The report revealed that banking sector's NPLs to total loans ratio has declined to an eight years' low level of 10.1 percent in Q4CY16 compared to 11.4 percent end of CY15. Though, higher growth in advances to private sector in the last quarter of CY16 has primarily helped ease the infection ratio, the higher recoveries including cash recoveries, NPLs upgrade, restructuring/ rescheduling of loans, write-offs etc have also played a pivotal role in bringing the gross NPLs down, the report said. Particularly, with over 92 percent growth in cash recoveries of Rs 29.4 billion and NPLs upgrade of Rs 20.9 billion in October-December of CY16 have nudged gross NPLs down to Rs 604.4 billion at the end of CY16. The total NPLs at the end of CY15 were stood at Rs 605.4 billion.
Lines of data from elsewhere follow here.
-- ==== Sys2Proof/Laws/State.lean ====
section
/-! SUPPORT. One lemma per field of State per named update, true by rfl: no later proof unfolds an update. -/

namespace Sys2Proof.Machine

variable (s : State)

/-! ### raise -/

@[simp] theorem raise_config (e : Failure) : (raise e s).config = s.config := rfl
@[simp] theorem raise_phase (e : Failure) : (raise e s).phase = .failed := rfl
@[simp] theorem raise_cmd (e : Failure) : (raise e s).cmd = s.cmd := rfl
@[simp] theorem raise_hdrWidth (e : Failure) : (raise e s).hdrWidth = s.hdrWidth := rfl
@[simp] theorem raise_hdrHeight (e : Failure) : (raise e s).hdrHeight = s.hdrHeight := rfl
@[simp] theorem raise_hdrChannels (e : Failure) : (raise e s).hdrChannels = s.hdrChannels := rfl
@[simp] theorem raise_hdrColorspace (e : Failure) : (raise e s).hdrColorspace = s.hdrColorspace := rfl
@[simp] theorem raise_inLen (e : Failure) : (raise e s).inLen = s.inLen := rfl
@[simp] theorem raise_outLen (e : Failure) : (raise e s).outLen = s.outLen := rfl
@[simp] theorem raise_status (e : Failure) : (raise e s).status = .failure e := rfl
@[simp] theorem raise_prev (e : Failure) : (raise e s).prev = s.prev := rfl
@[simp] theorem raise_run (e : Failure) : (raise e s).run = s.run := rfl
@[simp] theorem raise_cache (e : Failure) : (raise e s).cache = s.cache := rfl
@[simp] theorem raise_k (e : Failure) : (raise e s).k = s.k := rfl
@[simp] theorem raise_pos (e : Failure) : (raise e s).pos = s.pos := rfl
@[simp] theorem raise_count (e : Failure) : (raise e s).count = s.count := rfl
@[simp] theorem raise_n (e : Failure) : (raise e s).n = s.n := rfl
@[simp] theorem raise_inPixels (e : Failure) : (raise e s).inPixels = s.inPixels := rfl
@[simp] theorem raise_outBytes (e : Failure) : (raise e s).outBytes = s.outBytes := rfl
@[simp] theorem raise_inBytes (e : Failure) : (raise e s).inBytes = s.inBytes := rfl
@[simp] theorem raise_outPixels (e : Failure) : (raise e s).outPixels = s.outPixels := rfl
@[simp] theorem raise_outCapacity (e : Failure) : (raise e s).outCapacity = s.outCapacity := rfl
@[simp] theorem raise_pixelCapacity (e : Failure) : (raise e s).pixelCapacity = s.pixelCapacity := rfl
@[simp] theorem raise_host (e : Failure) : (raise e s).host = s.host := rfl
@[simp] theorem raise_freeCount (e : Failure) : (raise e s).freeCount = s.freeCount := rfl

/-! ### succeed -/

@[simp] theorem succeed_config (l : Nat) : (succeed l s).config = s.config := rfl
@[simp] theorem succeed_phase (l : Nat) : (succeed l s).phase = .done := rfl
@[simp] theorem succeed_cmd (l : Nat) : (succeed l s).cmd = s.cmd := rfl
@[simp] theorem succeed_hdrWidth (l : Nat) : (succeed l s).hdrWidth = s.hdrWidth := rfl
@[simp] theorem succeed_hdrHeight (l : Nat) : (succeed l s).hdrHeight = s.hdrHeight := rfl
@[simp] theorem succeed_hdrChannels (l : Nat) : (succeed l s).hdrChannels = s.hdrChannels := rfl
@[simp] theorem succeed_hdrColorspace (l : Nat) : (succeed l s).hdrColorspace = s.hdrColorspace := rfl
@[simp] theorem succeed_inLen (l : Nat) : (succeed l s).inLen = s.inLen := rfl
@[simp] theorem succeed_outLen (l : Nat) : (succeed l s).outLen = l := rfl
@[simp] theorem succeed_status (l : Nat) : (succeed l s).status = .ok := rfl
@[simp] theorem succeed_prev (l : Nat) : (succeed l s).prev = s.prev := rfl
@[simp] theorem succeed_run (l : Nat) : (succeed l s).run = s.run := rfl
@[simp] theorem succeed_cache (l : Nat) : (succeed l s).cache = s.cache := rfl
@[simp] theorem succeed_k (l : Nat) : (succeed l s).k = s.k := rfl
@[simp] theorem succeed_pos (l : Nat) : (succeed l s).pos = s.pos := rfl
@[simp] theorem succeed_count (l : Nat) : (succeed l s).count = s.count := rfl
@[simp] theorem succeed_n (l : Nat) : (succeed l s).n = s.n := rfl
@[simp] theorem succeed_inPixels (l : Nat) : (succeed l s).inPixels = s.inPixels := rfl
@[simp] theorem succeed_outBytes (l : Nat) : (succeed l s).outBytes = s.outBytes := rfl
@[simp] theorem succeed_inBytes (l : Nat) : (succeed l s).inBytes = s.inBytes := rfl
@[simp] theorem succeed_outPixels (l : Nat) : (succeed l s).outPixels = s.outPixels := rfl
@[simp] theorem succeed_outCapacity (l : Nat) : (succeed l s).outCapacity = s.outCapacity := rfl
@[simp] theorem succeed_pixelCapacity (l : Nat) : (succeed l s).pixelCapacity = s.pixelCapacity := rfl
@[simp] theorem succeed_host (l : Nat) : (succeed l s).host = s.host := rfl
@[simp] theorem succeed_freeCount (l : Nat) : (succeed l s).freeCount = s.freeCount := rfl

/-! ### setPhase -/

@[simp] theorem setPhase_config (p : Phase) : (setPhase p s).config = s.config := rfl
@[simp] theorem setPhase_phase (p : Phase) : (setPhase p s).phase = p := rfl
@[simp] theorem setPhase_cmd (p : Phase) : (setPhase p s).cmd = s.cmd := rfl
@[simp] theorem setPhase_hdrWidth (p : Phase) : (setPhase p s).hdrWidth = s.hdrWidth := rfl
@[simp] theorem setPhase_hdrHeight (p : Phase) : (setPhase p s).hdrHeight = s.hdrHeight := rfl
@[simp] theorem setPhase_hdrChannels (p : Phase) : (setPhase p s).hdrChannels = s.hdrChannels := rfl
@[simp] theorem setPhase_hdrColorspace (p : Phase) : (setPhase p s).hdrColorspace = s.hdrColorspace := rfl
@[simp] theorem setPhase_inLen (p : Phase) : (setPhase p s).inLen = s.inLen := rfl
@[simp] theorem setPhase_outLen (p : Phase) : (setPhase p s).outLen = s.outLen := rfl
@[simp] theorem setPhase_status (p : Phase) : (setPhase p s).status = s.status := rfl
@[simp] theorem setPhase_prev (p : Phase) : (setPhase p s).prev = s.prev := rfl
@[simp] theorem setPhase_run (p : Phase) : (setPhase p s).run = s.run := rfl
@[simp] theorem setPhase_cache (p : Phase) : (setPhase p s).cache = s.cache := rfl
@[simp] theorem setPhase_k (p : Phase) : (setPhase p s).k = s.k := rfl
@[simp] theorem setPhase_pos (p : Phase) : (setPhase p s).pos = s.pos := rfl
@[simp] theorem setPhase_count (p : Phase) : (setPhase p s).count = s.count := rfl
@[simp] theorem setPhase_n (p : Phase) : (setPhase p s).n = s.n := rfl
@[simp] theorem setPhase_inPixels (p : Phase) : (setPhase p s).inPixels = s.inPixels := rfl
@[simp] theorem setPhase_outBytes (p : Phase) : (setPhase p s).outBytes = s.outBytes := rfl
@[simp] theorem setPhase_inBytes (p : Phase) : (setPhase p s).inBytes = s.inBytes := rfl
@[simp] theorem setPhase_outPixels (p : Phase) : (setPhase p s).outPixels = s.outPixels := rfl
@[simp] theorem setPhase_outCapacity (p : Phase) : (setPhase p s).outCapacity = s.outCapacity := rfl
@[simp] theorem setPhase_pixelCapacity (p : Phase) : (setPhase p s).pixelCapacity = s.pixelCapacity := rfl
@[simp] theorem setPhase_host (p : Phase) : (setPhase p s).host = s.host := rfl
@[simp] theorem setPhase_freeCount (p : Phase) : (setPhase p s).freeCount = s.freeCount := rfl

/-! ### discardWork -/

@[simp] theorem discardWork_config : (discardWork s).config = s.config := rfl
@[simp] theorem discardWork_phase : (discardWork s).phase = s.phase := rfl
@[simp] theorem discardWork_cmd : (discardWork s).cmd = s.cmd := rfl
@[simp] theorem discardWork_hdrWidth : (discardWork s).hdrWidth = s.hdrWidth := rfl
@[simp] theorem discardWork_hdrHeight : (discardWork s).hdrHeight = s.hdrHeight := rfl
@[simp] theorem discardWork_hdrChannels : (discardWork s).hdrChannels = s.hdrChannels := rfl
@[simp] theorem discardWork_hdrColorspace : (discardWork s).hdrColorspace = s.hdrColorspace := rfl
@[simp] theorem discardWork_inLen : (discardWork s).inLen = s.inLen := rfl
@[simp] theorem discardWork_outLen : (discardWork s).outLen = s.outLen := rfl
@[simp] theorem discardWork_status : (discardWork s).status = s.status := rfl
@[simp] theorem discardWork_prev : (discardWork s).prev = Config.freePrev s.freeCount := rfl
@[simp] theorem discardWork_run : (discardWork s).run = (Config.freeRun s.freeCount).val := rfl
@[simp] theorem discardWork_cache : (discardWork s).cache = Config.freeCache s.freeCount := rfl
@[simp] theorem discardWork_k : (discardWork s).k = Config.freeInputCursor s.freeCount := rfl
@[simp] theorem discardWork_pos : (discardWork s).pos = Config.freeStreamCursor s.freeCount := rfl
@[simp] theorem discardWork_count : (discardWork s).count = Config.freePixelCount s.freeCount := rfl
@[simp] theorem discardWork_n : (discardWork s).n = Config.freeTarget s.freeCount := rfl
@[simp] theorem discardWork_inPixels : (discardWork s).inPixels = s.inPixels := rfl
@[simp] theorem discardWork_outBytes : (discardWork s).outBytes = Config.freeBytes s.freeCount := rfl
@[simp] theorem discardWork_inBytes : (discardWork s).inBytes = s.inBytes := rfl
@[simp] theorem discardWork_outPixels : (discardWork s).outPixels = Config.freePixels s.freeCount := rfl
@[simp] theorem discardWork_outCapacity : (discardWork s).outCapacity = s.outCapacity := rfl
@[simp] theorem discardWork_pixelCapacity : (discardWork s).pixelCapacity = s.pixelCapacity := rfl
@[simp] theorem discardWork_host : (discardWork s).host = s.host := rfl
@[simp] theorem discardWork_freeCount : (discardWork s).freeCount = s.freeCount := rfl

/-! ### discardLength -/

@[simp] theorem discardLength_config : (discardLength s).config = s.config := rfl
@[simp] theorem discardLength_phase : (discardLength s).phase = s.phase := rfl
@[simp] theorem discardLength_cmd : (discardLength s).cmd = s.cmd := rfl
@[simp] theorem discardLength_hdrWidth : (discardLength s).hdrWidth = s.hdrWidth := rfl
@[simp] theorem discardLength_hdrHeight : (discardLength s).hdrHeight = s.hdrHeight := rfl
@[simp] theorem discardLength_hdrChannels : (discardLength s).hdrChannels = s.hdrChannels := rfl
@[simp] theorem discardLength_hdrColorspace : (discardLength s).hdrColorspace = s.hdrColorspace := rfl
@[simp] theorem discardLength_inLen : (discardLength s).inLen = s.inLen := rfl
@[simp] theorem discardLength_outLen : (discardLength s).outLen = Config.freeOutLen s.freeCount := rfl
@[simp] theorem discardLength_status : (discardLength s).status = s.status := rfl
@[simp] theorem discardLength_prev : (discardLength s).prev = s.prev := rfl
@[simp] theorem discardLength_run : (discardLength s).run = s.run := rfl
@[simp] theorem discardLength_cache : (discardLength s).cache = s.cache := rfl
@[simp] theorem discardLength_k : (discardLength s).k = s.k := rfl
@[simp] theorem discardLength_pos : (discardLength s).pos = s.pos := rfl
@[simp] theorem discardLength_count : (discardLength s).count = s.count := rfl
@[simp] theorem discardLength_n : (discardLength s).n = s.n := rfl
@[simp] theorem discardLength_inPixels : (discardLength s).inPixels = s.inPixels := rfl
@[simp] theorem discardLength_outBytes : (discardLength s).outBytes = s.outBytes := rfl
@[simp] theorem discardLength_inBytes : (discardLength s).inBytes = s.inBytes := rfl
@[simp] theorem discardLength_outPixels : (discardLength s).outPixels = s.outPixels := rfl
@[simp] theorem discardLength_outCapacity : (discardLength s).outCapacity = s.outCapacity := rfl
@[simp] theorem discardLength_pixelCapacity : (discardLength s).pixelCapacity = s.pixelCapacity := rfl
@[simp] theorem discardLength_host : (discardLength s).host = s.host := rfl
@[simp] theorem discardLength_freeCount : (discardLength s).freeCount = s.freeCount := rfl

/-! ### countDraw -/

@[simp] theorem countDraw_config : (countDraw s).config = s.config := rfl
@[simp] theorem countDraw_phase : (countDraw s).phase = s.phase := rfl
@[simp] theorem countDraw_cmd : (countDraw s).cmd = s.cmd := rfl
@[simp] theorem countDraw_hdrWidth : (countDraw s).hdrWidth = s.hdrWidth := rfl
@[simp] theorem countDraw_hdrHeight : (countDraw s).hdrHeight = s.hdrHeight := rfl
@[simp] theorem countDraw_hdrChannels : (countDraw s).hdrChannels = s.hdrChannels := rfl
@[simp] theorem countDraw_hdrColorspace : (countDraw s).hdrColorspace = s.hdrColorspace := rfl
@[simp] theorem countDraw_inLen : (countDraw s).inLen = s.inLen := rfl
@[simp] theorem countDraw_outLen : (countDraw s).outLen = s.outLen := rfl
@[simp] theorem countDraw_status : (countDraw s).status = s.status := rfl
@[simp] theorem countDraw_prev : (countDraw s).prev = s.prev := rfl
@[simp] theorem countDraw_run : (countDraw s).run = s.run := rfl
@[simp] theorem countDraw_cache : (countDraw s).cache = s.cache := rfl
@[simp] theorem countDraw_k : (countDraw s).k = s.k := rfl
@[simp] theorem countDraw_pos : (countDraw s).pos = s.pos := rfl
@[simp] theorem countDraw_count : (countDraw s).count = s.count := rfl
@[simp] theorem countDraw_n : (countDraw s).n = s.n := rfl
@[simp] theorem countDraw_inPixels : (countDraw s).inPixels = s.inPixels := rfl
@[simp] theorem countDraw_outBytes : (countDraw s).outBytes = s.outBytes := rfl
@[simp] theorem countDraw_inBytes : (countDraw s).inBytes = s.inBytes := rfl
@[simp] theorem countDraw_outPixels : (countDraw s).outPixels = s.outPixels := rfl
@[simp] theorem countDraw_outCapacity : (countDraw s).outCapacity = s.outCapacity := rfl
@[simp] theorem countDraw_pixelCapacity : (countDraw s).pixelCapacity = s.pixelCapacity := rfl
@[simp] theorem countDraw_host : (countDraw s).host = s.host := rfl
@[simp] theorem countDraw_freeCount : (countDraw s).freeCount = s.freeCount + 1 := rfl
Fresh NPLs, on the other hand, have inched up by Rs 31 billion. The rise in fresh NPLs is primarily due to increase in agriculture loans classified during the quarter ending December 2016. Due to longer cropping cycle (than NPLs classification time), every year in June and December quarters, a certain amount of agricultural loans fall into OAEM category, which are subsequently recovered in the following quarters of September and March, respectively.
According to the SBP, provision coverage ratio of the banking sector has also jumped up to 85.0 percent compared to 82.7 percent in Q3CY16, mainly, on account of decrease in provisions on receding NPLs. Similarly, the capital impairment ratio (Net NPLs to eligible capital under Basel III) has declined by 181 bps to 7.3 percent in the reviewed quarter indicating reduced risk to the equity of the banking sector form credit risk. The report said that a combination of the financial soundness indicators (FSIs) suggested that the risk profile of the banking sector, as a whole, remains stable and its resilience to absorb certain shocks has stayed in comfortable zone.